Sqrt(square()) vs. fabs()

just a quick question about what’s more efficient for Stan.

Is it right to think that sqrt(square()) as a composite function of two smooth functions should work better in Stan (which is gradient-based) than fabs(), which has a kink at zero?

Neither is differentiable at zero and both can cause problems for HMC. If x is a real number such that y = x^2 and z = \sqrt{y}, then \frac{\partial z}{\partial x} = \frac{\partial z}{\partial y} \times \frac{\partial y}{\partial x} = \frac{1}{2y} \times 2x, which is not well-defined when x = 0 = y.

If you cannot restrict x to be either positive or negative, then sometimes you can get away with a fabs. Other times, you have to do a mixture model with a positive and a negative contribution to x.

1 Like

Thanks for the clear explanation. Much appreciated.

The usual problem with naive application of abs(x) is that it immediately leads to multimodal posteriors because +a and -a produce the same result.

So you don’t want to do this:

parameters {
  real x;
...
  f(abs(x),...)  

Much better to do

paramters {
  real<lower = 0> x;
...
  f(x, ...)

If it’s a compound and not just a variable, you can often work out constraints on the components.

1 Like

Thanks for the further clarification. I ran into that consideration when exploring different ways to formulate my model. Now it’s settled on not using fabs() in the sampling code but still using it for generating simulated data (by referencing to the mean(fabs()) of the latent state, which is a real number in my case). This use for simulation should be fine, I think.
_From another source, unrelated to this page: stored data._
@[simp] theorem autoTake_sansCells (c : Crane) (s : State) (x : CellNo) :
    (autoTake c s x).sansCells = s.sansCells := by
  unfold autoTake
  split
  · split <;> simp
  · rfl

@[simp] theorem touchEnded_sansCells (c : Crane) (s : State) (x : CellNo) :
    (touchEnded c s x).sansCells = s.sansCells := by
  unfold touchEnded
  dsimp only
  split <;> simp

@[simp] theorem touchService_sansCells (s : State) (c : Crane) (old : List CellNo) (whole : Bool) :
    (touchService s c old whole).sansCells = s.sansCells := by
  unfold touchService
  dsimp only
  rw [foldl_keeps State.sansCells _ (fun b a => by simp), foldl_keeps State.sansCells _ (fun b a => by simp)]

@[simp] theorem withdrawRequest_sansCells (c : Crane) (w : WithdrawReason) (s : State) (x : CellNo) :
    (withdrawRequest c w s x).sansCells = s.sansCells := by
  unfold withdrawRequest
  split <;> simp

@[simp] theorem withdrawRequests_sansCells (s : State) (c : Crane) (w : WithdrawReason) :
    (withdrawRequests s c w).sansCells = s.sansCells :=
  foldl_keeps State.sansCells _ (fun b a => by simp) _ _

@[simp] theorem parkCell_sansCells (c : Crane) (s : State) (x : CellNo) :
    (parkCell c s x).sansCells = s.sansCells := by
  unfold parkCell
  split
  · split <;> simp
  · rfl

@[simp] theorem parkingRule_sansCells (s : State) (c : Crane) : (parkingRule s c).sansCells = s.sansCells := by
  unfold parkingRule
  rw [withdrawRequests_sansCells]
  exact foldl_keeps State.sansCells _ (fun b a => by simp) _ _

@[simp] theorem withdrawClaim_sansCells (n : Nat) (s : State) (x : CellNo) :
    (withdrawClaim n s x).sansCells = s.sansCells := by simp [withdrawClaim]

@[simp] theorem withdrawClaims_sansCells (s : State) (b : Booking) :
    (withdrawClaims s b).sansCells = s.sansCells :=
  foldl_keeps State.sansCells _ (fun b a => by simp) _ _

@[simp] theorem placeClaim_sansCells (b : Booking) (s : State) (x : CellNo) :
    (placeClaim b s x).sansCells = s.sansCells := by
  unfold placeClaim
  split <;> simp

/-! ### Bookings and admission -/

/-- A change of one crane's record that keeps what `g` keeps of it keeps the table so mapped. -/
theorem map_set_keeps {α β : Type} {n : Nat} (v : Vector α n) (i : Fin n) (f : α → α) (g : α → β)
    (h : ∀ a, g (f a) = g a) : (v.set i (f v[i])).map g = v.map g := by
  ext j hj
  simp only [Vector.getElem_map, Vector.getElem_set]
  split
  · rename_i hij
    subst hij
    rw [h]
    rfl
  · rfl

theorem modCrane_sansBook (s : State) (c : Crane) (f : CraneRec → CraneRec) (h : ∀ k, (f k).sansLift = k.sansLift) :
    (s.modCrane c f).sansBook = s.sansBook := by
  unfold State.modCrane State.sansBook State.sansCells State.sansNotices
  simp only [map_set_keeps s.cranes c f _ h]

@[simp] theorem setBook_sansBook (s : State) (b : Book) : (s.setBook b).sansBook = s.sansBook := rfl

@[simp] theorem modBooking_sansBook (s : State) (n : Nat) (f : Booking → Booking) :
    (s.modBooking n f).sansBook = s.sansBook := by simp [State.modBooking]

@[simp] theorem modCell_sansBook (s : State) (x : CellNo) (f : CellRec → CellRec) :
    (s.modCell x f).sansBook = s.sansBook := rfl

@[simp] theorem notify_sansBook (s : State) (p : Port) (n : Notice) : (s.notify p n).sansBook = s.sansBook :=
  sansBook_of (by simp)

@[simp] theorem notifyClass_sansBook (s : State) (k : NoticeClass) (n : Notice) :
    (s.notifyClass k n).sansBook = s.sansBook := sansBook_of (by simp)

@[simp] theorem notifyBoth_sansBook (s : State) (c : Crane) (k : NoticeClass) (n : Notice) :
    (s.notifyBoth c k n).sansBook = s.sansBook := sansBook_of (by simp)

@[simp] theorem notifyBooking_sansBook (s : State) (b : Booking) (n : Notice) :
    (s.notifyBooking b n).sansBook = s.sansBook := sansBook_of (by simp)

@[simp] theorem setGrant_sansBook (s : State) (x : CellNo) (g : Grant) (w : CellCause) :
    (setGrant s x g w).sansBook = s.sansBook := sansBook_of (by simp)

@[simp] theorem releaseCell_sansBook (s : State) (x : CellNo) (w : CellCause) :
    (releaseCell s x w).sansBook = s.sansBook := sansBook_of (by simp)

@[simp] theorem serveCells_sansBook (s0 s : State) : (serveCells s0 s).sansBook = s.sansBook := sansBook_of (by simp)

@[simp] theorem withdrawClaims_sansBook (s : State) (b : Booking) : (withdrawClaims s b).sansBook = s.sansBook :=
  sansBook_of (by simp)

@[simp] theorem placeClaim_sansBook (b : Booking) (s : State) (x : CellNo) :
    (placeClaim b s x).sansBook = s.sansBook := sansBook_of (by simp)

@[simp] theorem forgetBooking_sansBook (s : State) (b : Booking) : (forgetBooking s b).sansBook = s.sansBook :=
  modCrane_sansBook s b.crane _ fun _ => rfl

@[simp] theorem endBooking_sansBook (s : State) (b : Booking) (o : BookOutcome) (q : Option Port) :
    (endBooking s b o q).sansBook = s.sansBook := by simp [endBooking]

@[simp] theorem moveBooking_sansBook (s : State) (b : Booking) (st : BookState) :
    (moveBooking s b st).sansBook = s.sansBook := by simp [moveBooking]

@[simp] theorem admit_sansBook (s : State) (b : Booking) : (admitBooking s b).sansBook = s.sansBook := by
  unfold admitBooking
  rw [notifyBooking_sansBook, foldl_keeps State.sansBook _ (fun b a => by simp)]
  rw [modCrane_sansBook, modBooking_sansBook]
  · exact foldl_keeps State.sansBook (admitCell b) (fun _ _ => rfl) _ _
  · exact fun _ => rfl

@[simp] theorem testAdmission_sansBook (s0 s : State) (n : Nat) : (testAdmission s0 s n).sansBook = s.sansBook := by
  unfold testAdmission
  split
  · split <;> simp
  · rfl

@[simp] theorem admissions_sansBook (s0 s : State) : (admissions s0 s).sansBook = s.sansBook :=
  foldl_keeps State.sansBook _ (fun b a => by simp) _ _

@[simp] theorem releaseBooked_sansBook (b : Booking) (k : Option CellNo) (s : State) (x : CellNo) :
    (releaseBooked b k s x).sansBook = s.sansBook := by
  unfold releaseBooked
  split
  · split <;> simp
  · rfl

@[simp] theorem bookingRelease_sansBook (s : State) (b : Booking) (k : Option CellNo) (o : BookOutcome)
    (q : Option Port) : (bookingRelease s b k o q).sansBook = s.sansBook := by
  unfold bookingRelease
  rw [foldl_keeps State.sansBook _ (fun b a => by simp), endBooking_sansBook]

/-! ### Wind moves -/

@[simp] theorem moveWind_sansWind (s : State) (w : WindState) (k : WindCause) (t : Option Nat) :
    (moveWind s w k t).sansWind = s.sansWind := by
  unfold moveWind
  exact (sansWind_of (announceWind_sansNotices _ _)).trans rfl

@[simp] theorem parkingTest_sansWind (s : State) : (parkingTest s).sansWind = s.sansWind := by
  unfold parkingTest; split <;> simp

@[simp] theorem toLanding_sansWind (s : State) (n : Nat) : (toLanding s n).sansWind = s.sansWind := by
  unfold toLanding
  split
  · unfold moveBooking
    exact (sansWind_of (notifyBooking_sansNotices _ _ _)).trans rfl
  · rfl

@[simp] theorem landings_sansWind (s : State) : (landings s).sansWind = s.sansWind :=
  foldl_keeps State.sansWind _ (fun b a => by simp) _ _

@[simp] theorem enterStop_sansWind (s : State) (k : WindCause) : (enterStop s k).sansWind = s.sansWind := by
  simp [enterStop]

/-! ### The output unit -/

@[simp] theorem modOut_sansOutputs (s : State) (c : Crane) (f : OutRec → OutRec) :
    (s.modOut c f).sansOutputs = s.sansOutputs := rfl

@[simp] theorem modSig_sansOutputs (s : State) (l : SigLine) (f : SigRec → SigRec) :
    (s.modSig l f).sansOutputs = s.sansOutputs := rfl

@[simp] theorem setSources_sansOutputs (s : State) (k : Sources) : (s.setSources k).sansOutputs = s.sansOutputs := rfl

@[simp] theorem notify_sansOutputs (s : State) (p : Port) (n : Notice) : (s.notify p n).sansOutputs = s.sansOutputs :=
  sansOutputs_of (by simp)

@[simp] theorem notifyBoth_sansOutputs (s : State) (c : Crane) (k : NoticeClass) (n : Notice) :
    (s.notifyBoth c k n).sansOutputs = s.sansOutputs := sansOutputs_of (by simp)

theorem modCrane_sansOutputs (s : State) (c : Crane) (f : CraneRec → CraneRec)
    (h : ∀ k, (f k).sansFault = k.sansFault) : (s.modCrane c f).sansOutputs = s.sansOutputs := by
  unfold State.modCrane State.sansOutputs State.sansNotices
  simp only [map_set_keeps s.cranes c f _ h]

@[simp] theorem composeLines_sansOutputs (s : State) (c : Crane) : (composeLines s c).sansOutputs = s.sansOutputs := by
  unfold composeLines
  dsimp only
  split <;> simp

@[simp] theorem feedbackEvent_sansOutputs (s : State) (c : Crane) (e : Bool) :
    (feedbackEvent s c e).sansOutputs = s.sansOutputs := by
  unfold feedbackEvent
  dsimp only
  split
  · rw [notifyBoth_sansOutputs, modCrane_sansOutputs]
    · rfl
    · exact fun _ => rfl
  · simp

@[simp] theorem composeVaneNow_sansOutputs (s : State) (c : Crane) :
    (composeVaneNow s c).sansOutputs = s.sansOutputs := by
  unfold composeVaneNow
  extract_lets held withheld level o a b
  have hb : b.sansOutputs = s.sansOutputs := by
    show (if _ then _ else _ : State).sansOutputs = _
    split
    · exact (notifyBoth_sansOutputs _ _ _ _).trans rfl
    · rfl
  split
  · exact hb
  · rw [feedbackEvent_sansOutputs, notifyBoth_sansOutputs, hb]

@[simp] theorem composeVane_sansOutputs (s0 s : State) (c : Crane) :
    (composeVane s0 s c).sansOutputs = s.sansOutputs := by
  unfold composeVane; split <;> simp

@[simp] theorem followSource_sansOutputs (a b : Sources) (s : State) (l : SigLine) :
    (followSource a b s l).sansOutputs = s.sansOutputs := rfl

@[simp] theorem updateSignals_sansOutputs (s : State) : (updateSignals s).sansOutputs = s.sansOutputs := by
  unfold updateSignals
  dsimp only
  rw [setSources_sansOutputs]
  exact foldl_keeps State.sansOutputs _ (fun b a => by simp) _ _

@[simp] theorem compose_sansOutputs (s0 s : State) : (compose s0 s).sansOutputs = s.sansOutputs := by
  unfold compose
  rw [updateSignals_sansOutputs, foldl_keeps State.sansOutputs _ (fun b a => by simp),
    foldl_keeps State.sansOutputs _ (fun b a => by simp)]

/-! ### The core, kept by every block -/

@[simp] theorem modCrane_core (s : State) (c : Crane) (f : CraneRec → CraneRec) : (s.modCrane c f).core = s.core := rfl

@[simp] theorem modEnv_core (s : State) (c : Crane) (f : EnvRec → EnvRec) : (s.modEnv c f).core = s.core := rfl

@[simp] theorem modCell_core (s : State) (x : CellNo) (f : CellRec → CellRec) : (s.modCell x f).core = s.core := rfl

@[simp] theorem modOut_core (s : State) (c : Crane) (f : OutRec → OutRec) : (s.modOut c f).core = s.core := rfl

@[simp] theorem modSig_core (s : State) (l : SigLine) (f : SigRec → SigRec) : (s.modSig l f).core = s.core := rfl

@[simp] theorem setMap_core (s : State) (m : MapUnit) : (s.setMap m).core = s.core := rfl

@[simp] theorem setWind_core (s : State) (w : WindRec) : (s.setWind w).core = s.core := rfl

@[simp] theorem setBook_core (s : State) (b : Book) : (s.setBook b).core = s.core := rfl

@[simp] theorem setStore_core (s : State) (k : Store) : (s.setStore k).core = s.core := rfl

@[simp] theorem notify_core (s : State) (p : Port) (n : Notice) : (s.notify p n).core = s.core :=
  core_of_sansNotices (by simp)

@[simp] theorem notifyClass_core (s : State) (k : NoticeClass) (n : Notice) : (s.notifyClass k n).core = s.core :=
  core_of_sansNotices (by simp)

@[simp] theorem notifyBoth_core (s : State) (c : Crane) (k : NoticeClass) (n : Notice) :
    (s.notifyBoth c k n).core = s.core := core_of_sansNotices (by simp)

@[simp] theorem notifyBooking_core (s : State) (b : Booking) (n : Notice) : (s.notifyBooking b n).core = s.core :=
  core_of_sansNotices (by simp)

@[simp] theorem announceWind_core (s : State) (w : WindState) : (announceWind s w).core = s.core :=
  core_of_sansNotices (by simp)

@[simp] theorem setGrant_core (s : State) (x : CellNo) (g : Grant) (w : CellCause) :
    (setGrant s x g w).core = s.core := core_of_sansCells (by simp)

@[simp] theorem releaseCell_core (s : State) (x : CellNo) (w : CellCause) : (releaseCell s x w).core = s.core :=
  core_of_sansCells (by simp)

@[simp] theorem serveCells_core (s0 s : State) : (serveCells s0 s).core = s.core := core_of_sansCells (by simp)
You get the same result simulating from a normal and taking the absolute value as simulating from a half-normal directly.

Generally, you want to set up simulation code to match the model code so that your’e testing code generated from the model.

Maybe you could say more about why you are using absolute values.

1 Like

Thanks for asking. I am building a model where the extent of misreporting m is a product of (i) a base magnitude (assumed to equal the average of the absolute profit figure, as profit can be negative) with (ii) the potential room of manipulation constrained by certain governance mechanisms (G) and exploited by the bias effort resultng from the temption to misreport (X). I outlined the model in this post (full sampling code uploaded there).

The simulation code is here: simu_SSM2.2.stan (1.4 KB)

If you have time to take a look, would appreciate very much your feedback on any error discovered or advice on improving the model. Thanks.